Illegitimate child can use father’s surname

Dear PAO,
I would like to seek advice regarding my husband’s mistress whom he had a child with. Can the mistress seek support from my husband for their child even if the child doesn’t use my husband’s surname? Related to this, can the mistress’s child still have my husband’s surname in his birth certificate even after the lapse of a few years from the time of his birth? Lastly, can I sue the mistress of my husband for her continuous harassment of my family and for continuously sleeping around with my husband? Thank you for your advice!
Ida
Dear Ida,
The illegitimate child of your husband may claim support from your husband if he expressly recognizes the child as his own. Should your husband acknowledge his mistress’s child, this carries the obligation on his part to give support to his child and even include him among his heirs for purposes of succession (Article 105, Family Code of the Philippines, Article 887, Civil Code of the Philippines). On the other hand, should your husband refuse to acknowledge the said child, then the mistress first needs to prove the filiation of her child to your husband in the manner set forth by law before claiming the child’s right to support from your husband.
With regard to the use of your husband’s surname by the child of his mistress, the law provides that an illegitimate child may use his father’s surname if the father expressly recognizes the child as his own in a written document. The length of time before a father acknowledges his filiation will not affect the child’s right to use his father’s name as long as he was acknowledged by his biological father. Thus, the child of your husband’s mistress may use your husband’s surname if your husband signed the birth certificate of the said child, or if he voluntarily acknowledges his filiation in a public document or a private handwritten document (Republic Act No. 9255).

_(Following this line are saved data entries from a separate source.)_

-- ==== Sys2Proof/Machine/Control.lean ====
section
/-! DEFINITION. The control commands FRST and SRST (47_control.md). They are the only commands
that execute while a fault is pending, and they raise none (R290). -/

namespace Sys2Proof.Machine

open Sys2Proof

/-- FRST: start a frame (47_control.md R291). -/
def execFrst (s : State) : Host.Outcome State Fault Refusal := .next (frameStart s)

/-- SRST: stream reset (47_control.md R292). -/
def execSrst (s : State) : Host.Outcome State Fault Refusal := .next (streamReset s)

end Sys2Proof.Machine
end

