-- ==== Sys2Proof/Machine/Step.lean ====
section
/-! DEFINITION. One step: the host's oldest access that is not yet made. The block has no
program counter and fetches nothing (10_state.md R33); a command is the word the host writes to
CMD (R35), executed to its end within the step (20_memory.md R90). -/

namespace Sys2Proof.Machine

open Sys2Proof

/-- The effect of writing a word to CMD (10_state.md R35): the command it encodes, or what an
illegal word does (60_exceptions.md R310, R313). -/
def command (w : Word) (s : State) : Host.Outcome State Fault Refusal :=
  match decode w with
  | .ok i => exec i s
  | .error _ => illegalWord w s

/-- One access of the host; a write to CMD executes a command. -/
def access (a : HostAccess) (s : State) : Host.Outcome State Fault Refusal :=
  match a with
  | .writeReg 0 w => command w s
  | .writeReg (n + 1) w => hostAccess (.writeReg (n + 1) w) s
  | .readReg n => hostAccess (.readReg n) s
  | .writeMem sp i v => hostAccess (.writeMem sp i v) s
  | .readMem sp i => hostAccess (.readMem sp i) s

/-- One step: the oldest pending host access is made. With none pending the block waits and
nothing happens (70_reset_and_hazards.md R342). -/
def step (s : State) : Host.Outcome State Fault Refusal :=
  match s.host with
  | [] => .next s
  | a :: rest => access a { s with host := rest }

/-- The state in which the host's next access writes the word to CMD, so that the next step
executes exactly it (log 1). -/
def State.withFetchWord (s : State) (nbits w : Nat) : State :=
  { s with host := .writeReg 0 (tableWord nbits w) :: s.host }

end Sys2Proof.Machine
end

As to your desire to file a legal action against the mistress of your husband for her alleged harassment to your family, the Civil Code of the Philippines recognizes the right to file a suit for damages caused by the disturbance of family life, to wit:
“Article 26. Every person shall respect the dignity, personality, privacy and peace of mind of his neighbors and other persons. The following and similar acts, though they may not constitute a criminal offense, shall produce a cause of action for damages, prevention and other relief:
(1) xxx;
(2) Meddling with or disturbing the private life or family relations of another;
(3) xxx;
(4) xxx.”
Finally, you may also file a criminal case for concubinage against the mistress of your husband for her continuous sexual relation with your husband (Art. 334, Revised Penal Code of the Philippines). Please note, however, that should you decide to file such a criminal case, your husband is required to be included as an accused in the criminal complaint since while the mistress is considered to be a concubine, the crime of concubinage is primarily committed by a husband who has sexual relations with a woman not his wife.
Again, we find it necessary to mention that this opinion is solely based on the facts you have narrated and our appreciation of the same. The opinion may vary when the facts are changed or elaborated.
We hope that we were able to enlighten you on the matter.